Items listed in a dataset
◇ ◇ ◇
-- ==== Sys2Proof/Machine/Sparse.lean ====
section
/-! DEFINITION. Sparse storage: a list of (key, value) pairs in canonical form, keys strictly rising and no value 0; an unlisted key
holds 0. Memory and the CSR bank ("sparse 64-bit register space", R29) are both held so, and equal contents are equal lists. -/

namespace Sys2Proof.Machine

/-- The value at key `a`; an unlisted key holds 0. -/
def Sparse.get {w : Nat} : List (Nat × BitVec w) → Nat → BitVec w
  | [], _ => 0#w
  | (k, v) :: rest, a => if k = a then v else Sparse.get rest a

/-- Every pair with key `a` taken out. -/
def Sparse.erase {w : Nat} : List (Nat × BitVec w) → Nat → List (Nat × BitVec w)
  | [], _ => []
  | (k, v) :: rest, a => if k = a then Sparse.erase rest a else (k, v) :: Sparse.erase rest a

/-- A pair put in front of the first greater key. -/
def Sparse.insert {w : Nat} : List (Nat × BitVec w) → Nat → BitVec w → List (Nat × BitVec w)
  | [], a, v => [(a, v)]
  | (k, u) :: rest, a, v => if a < k then (a, v) :: (k, u) :: rest else (k, u) :: Sparse.insert rest a v

/-- Key `a` set to `v`; setting 0 removes the pair, which keeps the canonical form. -/
def Sparse.set {w : Nat} (m : List (Nat × BitVec w)) (a : Nat) (v : BitVec w) : List (Nat × BitVec w) :=
  if v = 0#w then Sparse.erase m a else Sparse.insert (Sparse.erase m a) a v

/-- The canonical form: keys strictly rising, no value 0. -/
abbrev Sparse.Canonical {w : Nat} (m : List (Nat × BitVec w)) : Prop :=
  (m.map Prod.fst).Pairwise (· < ·) ∧ ∀ c ∈ m, c.2 ≠ 0#w

end Sys2Proof.Machine
end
◇ ◇ ◇
What you need to do =>
Quote, with nothing altered, all lines from the start of the entries to the line that carries "namespace Sys2Proof.Machine", inclusive.

Reply =>
-- ==== Sys2Proof/Machine/Sparse.lean ====
section
/-! DEFINITION. Sparse storage: a list of (key, value) pairs in canonical form, keys strictly rising and no value 0; an unlisted key
holds 0. Memory and the CSR bank ("sparse 64-bit register space", R29) are both held so, and equal contents are equal lists. -/

namespace Sys2Proof.Machine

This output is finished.